If you think maybe it is just small, shady companies that might do something wrong with your information, look into what happened to 38 million Italian citizens’ tax records, 25 million British peoples’ sensitive financial information lost by the tax authorities, and the recent uproar created over the Deutche Telekom incident.
2. Sharing personal information online is not secure.
This very closely ties in to number one and is of course one of the more obvious ones but the fact is when you submit your personal information online you have no way to ensure the security of that information once you click that submit button. You can of course submit your information via SSL (secure socket layer, the thing where you see the “Verisign” logo when purchasing something) but that only handles the transmission of that information. There are no standards or processes in place to ensure that your information will be handled securely once it is in someone else’s hands. The reason for this is that every company defines “security” differently and in truth, we the users don’t even really know what to look for. We are left to hope each time we submit our information that EACH company will keep our info safe and under lock and key. Please see above for the effectiveness of hoping…
3. Sharing personal information online is one-directional.
Of all the problems on the list, this flaw probably has the furthest to go. The fact that sharing personal information online is one-directional means that when you submit your information anywhere online it becomes very tough to interact with that info to update, edit or change, especially across multiple websites. Of course, most websites offer the option of allowing me to log in and edit or update my info but is that a really effective method to manage the 1000s of companies that hold my personal information. I recently moved and had to change my address. The process of updating every company I interact with (cell phone, credit card, etc.) was not my idea of fun. I try avoid speaking to my cell phone company at all costs.

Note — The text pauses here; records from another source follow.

/-! ## Core.bindRing -/

@[simp] theorem Core.bindRing_pos (c : Core) (d : BitVec 3) : (c.bindRing d).pos = c.pos := rfl
@[simp] theorem Core.bindRing_g (c : Core) (d : BitVec 3) : (c.bindRing d).g = c.g := rfl
@[simp] theorem Core.bindRing_v (c : Core) (d : BitVec 3) : (c.bindRing d).v = c.v := rfl
@[simp] theorem Core.bindRing_m (c : Core) (d : BitVec 3) : (c.bindRing d).m = c.m := rfl
@[simp] theorem Core.bindRing_t (c : Core) (d : BitVec 3) : (c.bindRing d).t = c.t.set d.toNat 0 d.isLt := rfl
@[simp] theorem Core.bindRing_vtag (c : Core) (d : BitVec 3) : (c.bindRing d).vtag = c.vtag := rfl
@[simp] theorem Core.bindRing_ttag (c : Core) (d : BitVec 3) : (c.bindRing d).ttag = c.ttag.set d.toNat 22 d.isLt := rfl
@[simp] theorem Core.bindRing_pc (c : Core) (d : BitVec 3) : (c.bindRing d).pc = c.pc := rfl
@[simp] theorem Core.bindRing_cwp (c : Core) (d : BitVec 3) : (c.bindRing d).cwp = c.cwp := rfl
@[simp] theorem Core.bindRing_xpc (c : Core) (d : BitVec 3) : (c.bindRing d).xpc = c.xpc := rfl
@[simp] theorem Core.bindRing_xcause (c : Core) (d : BitVec 3) : (c.bindRing d).xcause = c.xcause := rfl
@[simp] theorem Core.bindRing_xval (c : Core) (d : BitVec 3) : (c.bindRing d).xval = c.xval := rfl
@[simp] theorem Core.bindRing_xscratch (c : Core) (d : BitVec 3) : (c.bindRing d).xscratch = c.xscratch := rfl
@[simp] theorem Core.bindRing_timed (c : Core) (d : BitVec 3) : (c.bindRing d).timed = c.timed := rfl
@[simp] theorem Core.bindRing_inh (c : Core) (d : BitVec 3) : (c.bindRing d).inh = c.inh := rfl
@[simp] theorem Core.bindRing_dbg (c : Core) (d : BitVec 3) : (c.bindRing d).dbg = c.dbg := rfl
@[simp] theorem Core.bindRing_cseg (c : Core) (d : BitVec 3) : (c.bindRing d).cseg = c.cseg := rfl
@[simp] theorem Core.bindRing_segFrom (c : Core) (d : BitVec 3) : (c.bindRing d).segFrom = c.segFrom := rfl
@[simp] theorem Core.bindRing_crb (c : Core) (d : BitVec 3) : (c.bindRing d).crb = c.crb := rfl
@[simp] theorem Core.bindRing_csat (c : Core) (d : BitVec 3) : (c.bindRing d).csat = c.csat := rfl
@[simp] theorem Core.bindRing_crnd (c : Core) (d : BitVec 3) : (c.bindRing d).crnd = c.crnd := rfl
@[simp] theorem Core.bindRing_suit (c : Core) (d : BitVec 3) : (c.bindRing d).suit = c.suit := rfl
@[simp] theorem Core.bindRing_cbatch (c : Core) (d : BitVec 3) : (c.bindRing d).cbatch = c.cbatch := rfl
@[simp] theorem Core.bindRing_lx (c : Core) (d : BitVec 3) : (c.bindRing d).lx = c.lx := rfl
@[simp] theorem Core.bindRing_ly (c : Core) (d : BitVec 3) : (c.bindRing d).ly = c.ly := rfl
@[simp] theorem Core.bindRing_lw (c : Core) (d : BitVec 3) : (c.bindRing d).lw = c.lw := rfl
@[simp] theorem Core.bindRing_lh (c : Core) (d : BitVec 3) : (c.bindRing d).lh = c.lh := rfl
@[simp] theorem Core.bindRing_counters (c : Core) (d : BitVec 3) : (c.bindRing d).counters = c.counters := rfl
@[simp] theorem Core.bindRing_gs (c : Core) (d : BitVec 3) : (c.bindRing d).gs = c.gs := rfl
@[simp] theorem Core.bindRing_vs (c : Core) (d : BitVec 3) : (c.bindRing d).vs = c.vs := rfl
@[simp] theorem Core.bindRing_flagsDue (c : Core) (d : BitVec 3) : (c.bindRing d).flagsDue = c.flagsDue := rfl
@[simp] theorem Core.bindRing_refetch (c : Core) (d : BitVec 3) : (c.bindRing d).refetch = c.refetch := rfl
@[simp] theorem Core.bindRing_half (c : Core) (d : BitVec 3) : (c.bindRing d).half = c.half := rfl
@[simp] theorem Core.bindRing_draining (c : Core) (d : BitVec 3) : (c.bindRing d).draining = c.draining := rfl
@[simp] theorem Core.bindRing_stopped (c : Core) (d : BitVec 3) : (c.bindRing d).stopped = c.stopped := rfl
@[simp] theorem Core.bindRing_late (c : Core) (d : BitVec 3) : (c.bindRing d).late = c.late := rfl
@[simp] theorem Core.bindRing_popped (c : Core) (d : BitVec 3) : (c.bindRing d).popped = c.popped := rfl
@[simp] theorem Core.bindRing_status (c : Core) (d : BitVec 3) : (c.bindRing d).status = c.status := rfl
@[simp] theorem Core.bindRing_readyAt (c : Core) (d : BitVec 3) : (c.bindRing d).readyAt = c.readyAt := rfl
@[simp] theorem Core.bindRing_ract (c : Core) (d : BitVec 3) : (c.bindRing d).ract = true := rfl
@[simp] theorem Core.bindRing_rtile (c : Core) (d : BitVec 3) : (c.bindRing d).rtile = d := rfl
@[simp] theorem Core.bindRing_rfull (c : Core) (d : BitVec 3) : (c.bindRing d).rfull = 0 := rfl
@[simp] theorem Core.bindRing_follow (c : Core) (d : BitVec 3) : (c.bindRing d).follow = c.follow := rfl
@[simp] theorem Core.bindRing_lead (c : Core) (d : BitVec 3) : (c.bindRing d).lead = c.lead := rfl
@[simp] theorem Core.bindRing_access (c : Core) (d : BitVec 3) : (c.bindRing d).access = c.access := rfl
@[simp] theorem Core.bindRing_batches (c : Core) (d : BitVec 3) : (c.bindRing d).batches = c.batches := rfl
@[simp] theorem Core.bindRing_pending (c : Core) (d : BitVec 3) : (c.bindRing d).pending = c.pending := rfl
@[simp] theorem Core.bindRing_broken (c : Core) (d : BitVec 3) : (c.bindRing d).broken = c.broken := rfl
@[simp] theorem Core.bindRing_held (c : Core) (d : BitVec 3) : (c.bindRing d).held = c.held := rfl
@[simp] theorem Core.bindRing_park (c : Core) (d : BitVec 3) : (c.bindRing d).park = c.park := rfl
@[simp] theorem Core.bindRing_launch (c : Core) (d : BitVec 3) : (c.bindRing d).launch = c.launch := rfl
@[simp] theorem Core.bindRing_posted (c : Core) (d : BitVec 3) : (c.bindRing d).posted = c.posted := rfl
@[simp] theorem Core.bindRing_reflecting (c : Core) (d : BitVec 3) : (c.bindRing d).reflecting = c.reflecting := rfl

/-! ## Core.increment -/

@[simp] theorem Core.increment_pos (c : Core) (i : BitVec 6) (x : BitVec 32) : (c.increment i x).pos = c.pos := rfl
@[simp] theorem Core.increment_g (c : Core) (i : BitVec 6) (x : BitVec 32) : (c.increment i x).g = c.g := rfl
@[simp] theorem Core.increment_v (c : Core) (i : BitVec 6) (x : BitVec 32) : (c.increment i x).v = c.v := rfl
@[simp] theorem Core.increment_m (c : Core) (i : BitVec 6) (x : BitVec 32) : (c.increment i x).m = c.m := rfl
@[simp] theorem Core.increment_t (c : Core) (i : BitVec 6) (x : BitVec 32) : (c.increment i x).t = c.t := rfl
@[simp] theorem Core.increment_vtag (c : Core) (i : BitVec 6) (x : BitVec 32) : (c.increment i x).vtag = c.vtag := rfl
@[simp] theorem Core.increment_ttag (c : Core) (i : BitVec 6) (x : BitVec 32) : (c.increment i x).ttag = c.ttag := rfl
@[simp] theorem Core.increment_pc (c : Core) (i : BitVec 6) (x : BitVec 32) : (c.increment i x).pc = c.pc := rfl
@[simp] theorem Core.increment_cwp (c : Core) (i : BitVec 6) (x : BitVec 32) : (c.increment i x).cwp = c.cwp := rfl
@[simp] theorem Core.increment_xpc (c : Core) (i : BitVec 6) (x : BitVec 32) : (c.increment i x).xpc = c.xpc := rfl
@[simp] theorem Core.increment_xcause (c : Core) (i : BitVec 6) (x : BitVec 32) : (c.increment i x).xcause = c.xcause := rfl
@[simp] theorem Core.increment_xval (c : Core) (i : BitVec 6) (x : BitVec 32) : (c.increment i x).xval = c.xval := rfl
@[simp] theorem Core.increment_xscratch (c : Core) (i : BitVec 6) (x : BitVec 32) : (c.increment i x).xscratch = c.xscratch := rfl
@[simp] theorem Core.increment_timed (c : Core) (i : BitVec 6) (x : BitVec 32) : (c.increment i x).timed = c.timed := rfl
@[simp] theorem Core.increment_inh (c : Core) (i : BitVec 6) (x : BitVec 32) : (c.increment i x).inh = c.inh := rfl
@[simp] theorem Core.increment_dbg (c : Core) (i : BitVec 6) (x : BitVec 32) : (c.increment i x).dbg = c.dbg := rfl
@[simp] theorem Core.increment_cseg (c : Core) (i : BitVec 6) (x : BitVec 32) : (c.increment i x).cseg = c.cseg := rfl
@[simp] theorem Core.increment_segFrom (c : Core) (i : BitVec 6) (x : BitVec 32) : (c.increment i x).segFrom = c.segFrom := rfl
@[simp] theorem Core.increment_crb (c : Core) (i : BitVec 6) (x : BitVec 32) : (c.increment i x).crb = c.crb := rfl
@[simp] theorem Core.increment_csat (c : Core) (i : BitVec 6) (x : BitVec 32) : (c.increment i x).csat = c.csat := rfl
@[simp] theorem Core.increment_crnd (c : Core) (i : BitVec 6) (x : BitVec 32) : (c.increment i x).crnd = c.crnd := rfl
@[simp] theorem Core.increment_suit (c : Core) (i : BitVec 6) (x : BitVec 32) : (c.increment i x).suit = c.suit := rfl
@[simp] theorem Core.increment_cbatch (c : Core) (i : BitVec 6) (x : BitVec 32) : (c.increment i x).cbatch = c.cbatch := rfl
@[simp] theorem Core.increment_lx (c : Core) (i : BitVec 6) (x : BitVec 32) : (c.increment i x).lx = c.lx := rfl
@[simp] theorem Core.increment_ly (c : Core) (i : BitVec 6) (x : BitVec 32) : (c.increment i x).ly = c.ly := rfl
@[simp] theorem Core.increment_lw (c : Core) (i : BitVec 6) (x : BitVec 32) : (c.increment i x).lw = c.lw := rfl
@[simp] theorem Core.increment_lh (c : Core) (i : BitVec 6) (x : BitVec 32) : (c.increment i x).lh = c.lh := rfl
@[simp] theorem Core.increment_counters (c : Core) (i : BitVec 6) (x : BitVec 32) : (c.increment i x).counters = c.counters.set i.toNat (c.counters[i.toNat] + x) := rfl
@[simp] theorem Core.increment_gs (c : Core) (i : BitVec 6) (x : BitVec 32) : (c.increment i x).gs = c.gs := rfl
@[simp] theorem Core.increment_vs (c : Core) (i : BitVec 6) (x : BitVec 32) : (c.increment i x).vs = c.vs := rfl
@[simp] theorem Core.increment_windows (c : Core) (i : BitVec 6) (x : BitVec 32) : (c.increment i x).windows = c.windows := rfl
@[simp] theorem Core.increment_flagsDue (c : Core) (i : BitVec 6) (x : BitVec 32) : (c.increment i x).flagsDue = c.flagsDue := rfl
@[simp] theorem Core.increment_refetch (c : Core) (i : BitVec 6) (x : BitVec 32) : (c.increment i x).refetch = c.refetch := rfl
@[simp] theorem Core.increment_half (c : Core) (i : BitVec 6) (x : BitVec 32) : (c.increment i x).half = c.half := rfl
@[simp] theorem Core.increment_draining (c : Core) (i : BitVec 6) (x : BitVec 32) : (c.increment i x).draining = c.draining := rfl
@[simp] theorem Core.increment_stopped (c : Core) (i : BitVec 6) (x : BitVec 32) : (c.increment i x).stopped = c.stopped := rfl
@[simp] theorem Core.increment_late (c : Core) (i : BitVec 6) (x : BitVec 32) : (c.increment i x).late = c.late := rfl
@[simp] theorem Core.increment_popped (c : Core) (i : BitVec 6) (x : BitVec 32) : (c.increment i x).popped = c.popped := rfl
@[simp] theorem Core.increment_status (c : Core) (i : BitVec 6) (x : BitVec 32) : (c.increment i x).status = c.status := rfl
@[simp] theorem Core.increment_readyAt (c : Core) (i : BitVec 6) (x : BitVec 32) : (c.increment i x).readyAt = c.readyAt := rfl
@[simp] theorem Core.increment_ract (c : Core) (i : BitVec 6) (x : BitVec 32) : (c.increment i x).ract = c.ract := rfl
@[simp] theorem Core.increment_rtile (c : Core) (i : BitVec 6) (x : BitVec 32) : (c.increment i x).rtile = c.rtile := rfl
@[simp] theorem Core.increment_rfull (c : Core) (i : BitVec 6) (x : BitVec 32) : (c.increment i x).rfull = c.rfull := rfl
@[simp] theorem Core.increment_follow (c : Core) (i : BitVec 6) (x : BitVec 32) : (c.increment i x).follow = c.follow := rfl
@[simp] theorem Core.increment_lead (c : Core) (i : BitVec 6) (x : BitVec 32) : (c.increment i x).lead = c.lead := rfl
@[simp] theorem Core.increment_access (c : Core) (i : BitVec 6) (x : BitVec 32) : (c.increment i x).access = c.access := rfl
@[simp] theorem Core.increment_batches (c : Core) (i : BitVec 6) (x : BitVec 32) : (c.increment i x).batches = c.batches := rfl
@[simp] theorem Core.increment_broken (c : Core) (i : BitVec 6) (x : BitVec 32) : (c.increment i x).broken = c.broken := rfl
@[simp] theorem Core.increment_held (c : Core) (i : BitVec 6) (x : BitVec 32) : (c.increment i x).held = c.held := rfl
@[simp] theorem Core.increment_park (c : Core) (i : BitVec 6) (x : BitVec 32) : (c.increment i x).park = c.park := rfl
@[simp] theorem Core.increment_launch (c : Core) (i : BitVec 6) (x : BitVec 32) : (c.increment i x).launch = c.launch := rfl
@[simp] theorem Core.increment_posted (c : Core) (i : BitVec 6) (x : BitVec 32) : (c.increment i x).posted = c.posted := rfl
@[simp] theorem Core.increment_reflecting (c : Core) (i : BitVec 6) (x : BitVec 32) : (c.increment i x).reflecting = c.reflecting := rfl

The point is that it was a hassle just to change my address, but what about when I graduate with a new degree, get a new job, receive a professional license or any of the hundreds of other things that happen to people over the course of their life. There are databases out there that have old, static information about me that I a) might not want them to have anymore or b)might want to the opportunity to update. Fixing this is one of the goals of Project VRM (Vendor Relationship Management), which you can think of as the opposite of Customer Relationship Management. Essentially, the customer has one place to manage all of the companies they interact with. Not a small task and we admire Doc Searls for the effort he has put into this project thus far. It is something we are watching with interest.
4. Sharing personal information online lives in “silos”.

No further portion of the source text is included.